RECORDS SUPPLIED ::

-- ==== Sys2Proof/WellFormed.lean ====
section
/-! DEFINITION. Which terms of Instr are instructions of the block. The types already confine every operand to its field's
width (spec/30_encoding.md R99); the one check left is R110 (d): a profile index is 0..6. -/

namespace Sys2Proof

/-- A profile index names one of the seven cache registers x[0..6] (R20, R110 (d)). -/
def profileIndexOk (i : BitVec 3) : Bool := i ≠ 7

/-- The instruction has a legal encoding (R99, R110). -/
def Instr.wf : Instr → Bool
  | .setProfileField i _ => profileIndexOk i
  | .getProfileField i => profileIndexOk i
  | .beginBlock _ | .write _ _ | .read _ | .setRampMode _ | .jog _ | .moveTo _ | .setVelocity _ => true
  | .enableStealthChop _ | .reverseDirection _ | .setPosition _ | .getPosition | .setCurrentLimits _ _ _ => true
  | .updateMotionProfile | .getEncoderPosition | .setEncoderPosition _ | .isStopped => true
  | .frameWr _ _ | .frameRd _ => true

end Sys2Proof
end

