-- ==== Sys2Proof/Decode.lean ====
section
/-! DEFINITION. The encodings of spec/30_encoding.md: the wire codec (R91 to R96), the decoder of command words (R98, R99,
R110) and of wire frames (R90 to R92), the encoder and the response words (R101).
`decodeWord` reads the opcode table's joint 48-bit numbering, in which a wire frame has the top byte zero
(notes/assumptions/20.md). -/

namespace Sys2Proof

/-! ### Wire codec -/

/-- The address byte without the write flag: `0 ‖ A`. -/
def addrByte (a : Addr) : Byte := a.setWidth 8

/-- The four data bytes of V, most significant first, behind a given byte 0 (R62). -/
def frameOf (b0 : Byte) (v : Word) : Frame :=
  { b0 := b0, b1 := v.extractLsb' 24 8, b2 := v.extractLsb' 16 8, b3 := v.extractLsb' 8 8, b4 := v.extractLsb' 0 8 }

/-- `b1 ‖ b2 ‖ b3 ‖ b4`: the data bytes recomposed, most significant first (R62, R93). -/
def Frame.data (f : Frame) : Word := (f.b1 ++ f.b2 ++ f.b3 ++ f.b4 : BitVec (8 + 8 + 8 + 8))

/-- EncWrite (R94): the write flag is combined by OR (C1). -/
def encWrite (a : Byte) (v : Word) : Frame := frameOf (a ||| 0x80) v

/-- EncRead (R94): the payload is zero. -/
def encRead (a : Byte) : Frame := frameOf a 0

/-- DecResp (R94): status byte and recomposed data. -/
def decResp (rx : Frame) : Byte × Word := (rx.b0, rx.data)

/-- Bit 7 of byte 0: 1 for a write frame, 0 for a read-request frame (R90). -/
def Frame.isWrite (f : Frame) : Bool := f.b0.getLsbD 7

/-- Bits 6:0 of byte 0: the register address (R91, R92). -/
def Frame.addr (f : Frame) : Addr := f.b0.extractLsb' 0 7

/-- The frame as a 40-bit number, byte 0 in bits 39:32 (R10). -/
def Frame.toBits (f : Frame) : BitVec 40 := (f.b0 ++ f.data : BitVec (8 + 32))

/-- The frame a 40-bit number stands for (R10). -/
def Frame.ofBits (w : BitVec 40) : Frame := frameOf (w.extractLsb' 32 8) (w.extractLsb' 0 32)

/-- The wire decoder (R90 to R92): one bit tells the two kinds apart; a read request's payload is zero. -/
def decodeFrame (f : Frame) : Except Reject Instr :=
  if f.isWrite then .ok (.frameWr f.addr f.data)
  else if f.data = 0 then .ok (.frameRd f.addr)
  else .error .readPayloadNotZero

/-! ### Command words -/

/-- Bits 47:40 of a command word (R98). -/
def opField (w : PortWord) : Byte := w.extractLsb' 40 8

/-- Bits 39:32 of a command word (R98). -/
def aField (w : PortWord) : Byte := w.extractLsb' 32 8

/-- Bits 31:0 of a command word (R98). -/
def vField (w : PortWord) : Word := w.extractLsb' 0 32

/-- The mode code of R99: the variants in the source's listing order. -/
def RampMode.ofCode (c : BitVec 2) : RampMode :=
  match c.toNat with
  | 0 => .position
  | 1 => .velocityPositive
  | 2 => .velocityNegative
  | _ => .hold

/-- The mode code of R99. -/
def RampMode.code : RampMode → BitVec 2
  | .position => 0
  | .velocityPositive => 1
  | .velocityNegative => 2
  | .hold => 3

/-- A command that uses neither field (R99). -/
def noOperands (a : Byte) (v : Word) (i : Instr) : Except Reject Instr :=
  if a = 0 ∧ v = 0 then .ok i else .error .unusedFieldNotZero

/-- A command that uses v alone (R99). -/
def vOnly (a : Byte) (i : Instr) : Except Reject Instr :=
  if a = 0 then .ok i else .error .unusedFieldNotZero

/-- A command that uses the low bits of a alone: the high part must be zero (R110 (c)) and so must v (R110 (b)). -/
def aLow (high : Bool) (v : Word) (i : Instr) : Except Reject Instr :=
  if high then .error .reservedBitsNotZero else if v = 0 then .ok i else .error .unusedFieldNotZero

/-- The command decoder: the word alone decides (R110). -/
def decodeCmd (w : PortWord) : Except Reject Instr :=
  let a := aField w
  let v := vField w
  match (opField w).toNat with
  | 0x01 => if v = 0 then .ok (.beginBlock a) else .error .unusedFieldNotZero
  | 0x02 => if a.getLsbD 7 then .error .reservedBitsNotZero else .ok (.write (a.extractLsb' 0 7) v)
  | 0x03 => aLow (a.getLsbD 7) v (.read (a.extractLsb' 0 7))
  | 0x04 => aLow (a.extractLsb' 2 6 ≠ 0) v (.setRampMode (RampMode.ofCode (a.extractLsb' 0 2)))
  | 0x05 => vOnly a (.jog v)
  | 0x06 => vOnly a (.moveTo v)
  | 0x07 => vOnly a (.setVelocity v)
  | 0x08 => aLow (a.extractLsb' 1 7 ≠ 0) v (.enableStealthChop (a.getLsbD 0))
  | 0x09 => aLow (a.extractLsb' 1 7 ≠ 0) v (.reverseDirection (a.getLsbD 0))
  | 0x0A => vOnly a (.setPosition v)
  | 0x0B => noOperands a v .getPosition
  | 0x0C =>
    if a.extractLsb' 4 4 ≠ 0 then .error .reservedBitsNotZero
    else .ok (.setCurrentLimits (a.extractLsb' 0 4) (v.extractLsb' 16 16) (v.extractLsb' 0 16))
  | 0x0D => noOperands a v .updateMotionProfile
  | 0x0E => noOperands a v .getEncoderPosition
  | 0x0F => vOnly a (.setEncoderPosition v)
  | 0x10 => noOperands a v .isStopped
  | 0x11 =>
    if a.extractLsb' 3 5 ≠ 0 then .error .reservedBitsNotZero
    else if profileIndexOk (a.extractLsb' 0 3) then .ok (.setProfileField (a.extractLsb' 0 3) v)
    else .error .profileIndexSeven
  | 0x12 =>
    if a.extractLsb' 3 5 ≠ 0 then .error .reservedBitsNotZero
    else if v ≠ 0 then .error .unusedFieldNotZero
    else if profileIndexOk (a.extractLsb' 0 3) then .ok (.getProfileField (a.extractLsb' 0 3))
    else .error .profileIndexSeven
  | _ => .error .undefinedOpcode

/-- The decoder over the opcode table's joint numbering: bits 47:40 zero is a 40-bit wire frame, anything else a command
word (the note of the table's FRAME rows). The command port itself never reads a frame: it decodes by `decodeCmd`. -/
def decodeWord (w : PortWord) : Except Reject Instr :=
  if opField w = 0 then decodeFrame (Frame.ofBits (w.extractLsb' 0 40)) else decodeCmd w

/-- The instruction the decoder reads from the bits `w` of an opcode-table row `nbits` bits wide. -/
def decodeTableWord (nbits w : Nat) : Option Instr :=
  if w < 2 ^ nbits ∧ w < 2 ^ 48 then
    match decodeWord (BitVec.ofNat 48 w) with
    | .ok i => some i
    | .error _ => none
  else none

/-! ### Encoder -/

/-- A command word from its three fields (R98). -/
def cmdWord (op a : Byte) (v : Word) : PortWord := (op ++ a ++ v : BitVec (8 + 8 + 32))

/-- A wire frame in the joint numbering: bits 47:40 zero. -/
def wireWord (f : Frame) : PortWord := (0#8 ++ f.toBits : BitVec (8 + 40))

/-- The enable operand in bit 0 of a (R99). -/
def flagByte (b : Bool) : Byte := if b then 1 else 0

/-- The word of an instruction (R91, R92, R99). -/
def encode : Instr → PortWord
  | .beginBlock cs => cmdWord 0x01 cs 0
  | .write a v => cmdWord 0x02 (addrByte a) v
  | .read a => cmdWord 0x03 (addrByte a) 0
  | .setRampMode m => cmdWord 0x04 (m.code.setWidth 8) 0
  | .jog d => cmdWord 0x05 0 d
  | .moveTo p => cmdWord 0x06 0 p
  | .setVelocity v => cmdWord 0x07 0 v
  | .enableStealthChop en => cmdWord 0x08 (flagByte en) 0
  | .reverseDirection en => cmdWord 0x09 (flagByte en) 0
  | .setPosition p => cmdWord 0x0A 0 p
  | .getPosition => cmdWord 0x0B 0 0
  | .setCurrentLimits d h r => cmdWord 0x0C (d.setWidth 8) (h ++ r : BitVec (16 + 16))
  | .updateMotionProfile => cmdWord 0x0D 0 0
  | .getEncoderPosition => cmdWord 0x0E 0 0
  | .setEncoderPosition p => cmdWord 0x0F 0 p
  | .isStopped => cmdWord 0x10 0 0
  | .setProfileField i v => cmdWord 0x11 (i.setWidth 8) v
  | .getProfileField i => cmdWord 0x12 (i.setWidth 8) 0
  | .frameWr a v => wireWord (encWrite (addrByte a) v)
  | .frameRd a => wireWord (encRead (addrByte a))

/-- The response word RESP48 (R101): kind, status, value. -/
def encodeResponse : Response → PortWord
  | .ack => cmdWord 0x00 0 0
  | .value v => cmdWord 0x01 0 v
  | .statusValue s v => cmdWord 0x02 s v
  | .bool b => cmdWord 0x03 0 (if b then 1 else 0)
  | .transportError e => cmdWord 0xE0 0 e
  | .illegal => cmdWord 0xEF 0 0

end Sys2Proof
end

...

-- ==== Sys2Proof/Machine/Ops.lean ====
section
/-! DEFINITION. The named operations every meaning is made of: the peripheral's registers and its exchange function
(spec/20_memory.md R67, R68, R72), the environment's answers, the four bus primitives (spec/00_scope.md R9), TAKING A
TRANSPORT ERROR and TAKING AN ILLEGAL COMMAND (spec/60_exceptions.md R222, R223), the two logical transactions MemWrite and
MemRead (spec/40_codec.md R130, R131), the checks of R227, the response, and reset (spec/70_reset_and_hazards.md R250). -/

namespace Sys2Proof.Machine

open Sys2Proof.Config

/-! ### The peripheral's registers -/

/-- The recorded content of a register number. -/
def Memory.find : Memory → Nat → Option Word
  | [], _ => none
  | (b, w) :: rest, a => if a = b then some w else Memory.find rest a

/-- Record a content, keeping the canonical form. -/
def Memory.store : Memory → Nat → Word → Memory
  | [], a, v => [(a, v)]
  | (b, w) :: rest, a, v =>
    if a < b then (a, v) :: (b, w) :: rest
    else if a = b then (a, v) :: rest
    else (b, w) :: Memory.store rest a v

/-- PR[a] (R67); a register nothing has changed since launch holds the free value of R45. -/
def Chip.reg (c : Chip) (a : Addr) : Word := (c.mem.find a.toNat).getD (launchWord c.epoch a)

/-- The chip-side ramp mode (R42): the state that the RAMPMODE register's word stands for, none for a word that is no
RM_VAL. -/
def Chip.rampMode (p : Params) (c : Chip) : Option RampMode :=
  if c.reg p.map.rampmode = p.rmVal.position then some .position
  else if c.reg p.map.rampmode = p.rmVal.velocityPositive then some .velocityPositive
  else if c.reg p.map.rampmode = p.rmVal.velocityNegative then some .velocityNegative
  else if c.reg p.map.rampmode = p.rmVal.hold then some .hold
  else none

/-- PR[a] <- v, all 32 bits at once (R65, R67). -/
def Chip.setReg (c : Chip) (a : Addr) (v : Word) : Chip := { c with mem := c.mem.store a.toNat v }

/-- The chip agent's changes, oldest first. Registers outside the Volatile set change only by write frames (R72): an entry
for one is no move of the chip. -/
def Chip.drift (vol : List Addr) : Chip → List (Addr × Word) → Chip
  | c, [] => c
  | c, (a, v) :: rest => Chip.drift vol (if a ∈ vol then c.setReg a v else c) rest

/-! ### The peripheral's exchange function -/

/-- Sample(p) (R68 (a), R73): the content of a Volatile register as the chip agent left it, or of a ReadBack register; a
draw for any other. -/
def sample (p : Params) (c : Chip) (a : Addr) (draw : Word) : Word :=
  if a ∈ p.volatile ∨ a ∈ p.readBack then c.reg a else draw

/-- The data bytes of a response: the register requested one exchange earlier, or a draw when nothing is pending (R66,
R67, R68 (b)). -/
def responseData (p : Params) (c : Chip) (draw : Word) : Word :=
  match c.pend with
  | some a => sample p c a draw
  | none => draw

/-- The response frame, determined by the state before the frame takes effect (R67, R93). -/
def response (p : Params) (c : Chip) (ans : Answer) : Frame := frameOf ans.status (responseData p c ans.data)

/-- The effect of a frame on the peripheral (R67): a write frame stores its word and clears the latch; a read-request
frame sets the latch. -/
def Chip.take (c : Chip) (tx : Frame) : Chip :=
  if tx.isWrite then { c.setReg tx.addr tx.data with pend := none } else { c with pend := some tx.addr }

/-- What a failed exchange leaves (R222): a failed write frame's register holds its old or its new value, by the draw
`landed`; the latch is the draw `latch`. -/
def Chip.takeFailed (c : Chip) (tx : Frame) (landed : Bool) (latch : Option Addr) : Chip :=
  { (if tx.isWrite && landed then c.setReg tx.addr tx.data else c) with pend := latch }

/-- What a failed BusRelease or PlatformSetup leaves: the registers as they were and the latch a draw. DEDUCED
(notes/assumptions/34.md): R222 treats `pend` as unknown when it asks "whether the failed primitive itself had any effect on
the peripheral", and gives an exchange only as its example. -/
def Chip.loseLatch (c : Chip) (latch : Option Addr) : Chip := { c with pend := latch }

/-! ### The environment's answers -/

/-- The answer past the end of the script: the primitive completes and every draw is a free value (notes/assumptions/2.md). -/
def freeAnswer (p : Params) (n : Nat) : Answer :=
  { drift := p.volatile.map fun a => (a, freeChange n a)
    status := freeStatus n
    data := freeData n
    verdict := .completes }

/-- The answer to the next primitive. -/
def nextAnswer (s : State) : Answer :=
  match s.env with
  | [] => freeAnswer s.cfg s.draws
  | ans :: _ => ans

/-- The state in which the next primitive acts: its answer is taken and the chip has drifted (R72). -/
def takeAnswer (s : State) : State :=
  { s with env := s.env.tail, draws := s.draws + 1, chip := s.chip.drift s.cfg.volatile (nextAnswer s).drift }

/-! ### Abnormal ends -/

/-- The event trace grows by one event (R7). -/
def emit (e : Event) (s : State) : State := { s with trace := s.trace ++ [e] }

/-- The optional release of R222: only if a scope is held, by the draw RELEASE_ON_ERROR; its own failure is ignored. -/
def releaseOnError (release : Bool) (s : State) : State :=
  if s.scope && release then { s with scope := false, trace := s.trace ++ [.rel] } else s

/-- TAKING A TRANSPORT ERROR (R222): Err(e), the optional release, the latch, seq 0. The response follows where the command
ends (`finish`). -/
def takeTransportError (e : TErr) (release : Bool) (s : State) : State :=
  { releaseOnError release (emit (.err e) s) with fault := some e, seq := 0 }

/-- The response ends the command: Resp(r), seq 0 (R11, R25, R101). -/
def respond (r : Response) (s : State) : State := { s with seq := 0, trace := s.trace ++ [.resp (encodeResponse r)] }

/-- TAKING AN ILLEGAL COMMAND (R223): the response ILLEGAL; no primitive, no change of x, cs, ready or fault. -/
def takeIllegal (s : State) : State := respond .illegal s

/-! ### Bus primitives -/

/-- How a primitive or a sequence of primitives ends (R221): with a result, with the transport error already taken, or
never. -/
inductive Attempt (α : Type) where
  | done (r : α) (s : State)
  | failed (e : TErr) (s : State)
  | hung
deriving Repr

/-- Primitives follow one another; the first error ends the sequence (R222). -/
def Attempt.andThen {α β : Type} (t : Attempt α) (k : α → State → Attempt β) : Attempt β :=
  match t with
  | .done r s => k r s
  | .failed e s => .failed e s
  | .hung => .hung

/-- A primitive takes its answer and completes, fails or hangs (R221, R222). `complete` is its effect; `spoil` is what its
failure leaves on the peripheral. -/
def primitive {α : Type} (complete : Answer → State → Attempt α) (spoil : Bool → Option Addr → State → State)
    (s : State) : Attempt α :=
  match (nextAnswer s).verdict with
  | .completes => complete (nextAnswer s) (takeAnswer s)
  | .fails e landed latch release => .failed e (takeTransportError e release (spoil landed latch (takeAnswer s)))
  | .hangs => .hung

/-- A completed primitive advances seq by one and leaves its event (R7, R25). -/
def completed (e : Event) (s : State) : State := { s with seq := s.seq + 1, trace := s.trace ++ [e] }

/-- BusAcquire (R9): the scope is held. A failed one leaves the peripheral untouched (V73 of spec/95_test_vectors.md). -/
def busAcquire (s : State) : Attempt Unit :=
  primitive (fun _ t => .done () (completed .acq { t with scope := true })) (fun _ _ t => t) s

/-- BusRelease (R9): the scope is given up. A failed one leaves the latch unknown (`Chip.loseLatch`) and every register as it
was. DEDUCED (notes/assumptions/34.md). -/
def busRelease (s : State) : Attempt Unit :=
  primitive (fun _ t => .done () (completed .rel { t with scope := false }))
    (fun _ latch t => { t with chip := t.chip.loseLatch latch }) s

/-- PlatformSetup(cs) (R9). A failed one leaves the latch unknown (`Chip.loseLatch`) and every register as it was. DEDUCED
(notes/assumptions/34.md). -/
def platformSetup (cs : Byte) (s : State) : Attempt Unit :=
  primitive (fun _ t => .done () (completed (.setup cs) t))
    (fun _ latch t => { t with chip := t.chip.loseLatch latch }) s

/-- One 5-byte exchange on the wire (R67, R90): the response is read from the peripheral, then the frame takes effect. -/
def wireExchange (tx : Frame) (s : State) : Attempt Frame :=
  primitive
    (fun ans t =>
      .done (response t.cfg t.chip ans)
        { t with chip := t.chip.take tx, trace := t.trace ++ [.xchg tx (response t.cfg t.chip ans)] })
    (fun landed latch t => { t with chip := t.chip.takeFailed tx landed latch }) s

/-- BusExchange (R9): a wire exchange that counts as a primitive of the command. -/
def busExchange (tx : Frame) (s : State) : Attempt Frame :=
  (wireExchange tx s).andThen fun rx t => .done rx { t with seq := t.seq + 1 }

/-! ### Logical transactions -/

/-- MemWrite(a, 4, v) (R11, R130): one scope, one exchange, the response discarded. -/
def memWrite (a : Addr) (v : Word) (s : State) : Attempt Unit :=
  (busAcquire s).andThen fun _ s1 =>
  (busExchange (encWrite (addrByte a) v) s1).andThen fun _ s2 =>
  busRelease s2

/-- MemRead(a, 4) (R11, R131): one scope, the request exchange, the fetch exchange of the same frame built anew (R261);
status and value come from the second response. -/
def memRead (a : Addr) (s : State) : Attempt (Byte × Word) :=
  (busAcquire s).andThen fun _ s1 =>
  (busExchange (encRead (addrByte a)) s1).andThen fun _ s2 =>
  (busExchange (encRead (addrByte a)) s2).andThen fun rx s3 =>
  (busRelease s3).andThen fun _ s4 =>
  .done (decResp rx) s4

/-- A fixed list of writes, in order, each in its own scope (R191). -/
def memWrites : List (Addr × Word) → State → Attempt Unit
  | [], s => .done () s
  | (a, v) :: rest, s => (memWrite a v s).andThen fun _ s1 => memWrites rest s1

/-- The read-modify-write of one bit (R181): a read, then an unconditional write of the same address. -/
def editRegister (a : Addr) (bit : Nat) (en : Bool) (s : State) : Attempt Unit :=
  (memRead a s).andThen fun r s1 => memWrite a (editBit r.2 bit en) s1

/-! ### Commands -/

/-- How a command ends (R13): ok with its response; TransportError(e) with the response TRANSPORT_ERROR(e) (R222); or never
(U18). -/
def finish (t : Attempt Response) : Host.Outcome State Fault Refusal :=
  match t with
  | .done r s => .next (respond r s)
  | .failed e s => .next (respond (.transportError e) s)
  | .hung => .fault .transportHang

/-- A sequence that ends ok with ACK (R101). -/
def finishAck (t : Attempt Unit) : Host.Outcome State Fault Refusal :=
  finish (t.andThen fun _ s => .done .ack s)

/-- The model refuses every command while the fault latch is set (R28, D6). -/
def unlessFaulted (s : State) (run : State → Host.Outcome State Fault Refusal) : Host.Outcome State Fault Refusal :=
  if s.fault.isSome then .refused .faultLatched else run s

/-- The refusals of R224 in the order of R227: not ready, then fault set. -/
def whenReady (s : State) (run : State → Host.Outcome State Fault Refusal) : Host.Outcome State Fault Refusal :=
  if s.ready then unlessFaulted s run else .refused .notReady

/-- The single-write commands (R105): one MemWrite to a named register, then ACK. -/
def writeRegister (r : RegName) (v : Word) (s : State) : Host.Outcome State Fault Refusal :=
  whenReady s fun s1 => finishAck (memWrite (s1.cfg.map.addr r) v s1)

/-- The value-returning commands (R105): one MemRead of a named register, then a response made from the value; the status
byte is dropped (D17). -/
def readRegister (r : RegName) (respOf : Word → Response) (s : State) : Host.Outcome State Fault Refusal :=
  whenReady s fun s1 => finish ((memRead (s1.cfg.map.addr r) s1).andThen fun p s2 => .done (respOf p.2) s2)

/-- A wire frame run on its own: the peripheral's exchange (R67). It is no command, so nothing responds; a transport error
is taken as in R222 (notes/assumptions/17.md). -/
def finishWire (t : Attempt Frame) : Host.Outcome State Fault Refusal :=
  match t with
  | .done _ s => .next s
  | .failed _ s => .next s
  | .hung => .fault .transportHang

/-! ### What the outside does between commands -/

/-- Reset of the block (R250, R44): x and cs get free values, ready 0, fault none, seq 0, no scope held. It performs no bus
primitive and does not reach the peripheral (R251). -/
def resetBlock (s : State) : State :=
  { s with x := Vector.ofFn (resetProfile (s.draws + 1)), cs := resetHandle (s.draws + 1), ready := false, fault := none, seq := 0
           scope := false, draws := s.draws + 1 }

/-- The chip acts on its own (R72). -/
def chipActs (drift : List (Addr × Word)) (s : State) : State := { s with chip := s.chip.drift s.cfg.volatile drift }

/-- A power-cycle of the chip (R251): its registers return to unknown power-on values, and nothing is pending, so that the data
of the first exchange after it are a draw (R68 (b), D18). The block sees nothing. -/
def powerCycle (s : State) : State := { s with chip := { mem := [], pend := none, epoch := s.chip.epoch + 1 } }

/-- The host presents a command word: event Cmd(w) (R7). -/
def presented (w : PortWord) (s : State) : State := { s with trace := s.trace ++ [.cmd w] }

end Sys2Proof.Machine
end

WORK TO COMPLETE :: What lines above contain "values"? Copy them out.

EXERCISE RESULT ::
/-- Reset of the block (R250, R44): x and cs get free values, ready 0, fault none, seq 0, no scope held. It performs no bus
/-- A power-cycle of the chip (R251): its registers return to unknown power-on values, and nothing is pending, so that the data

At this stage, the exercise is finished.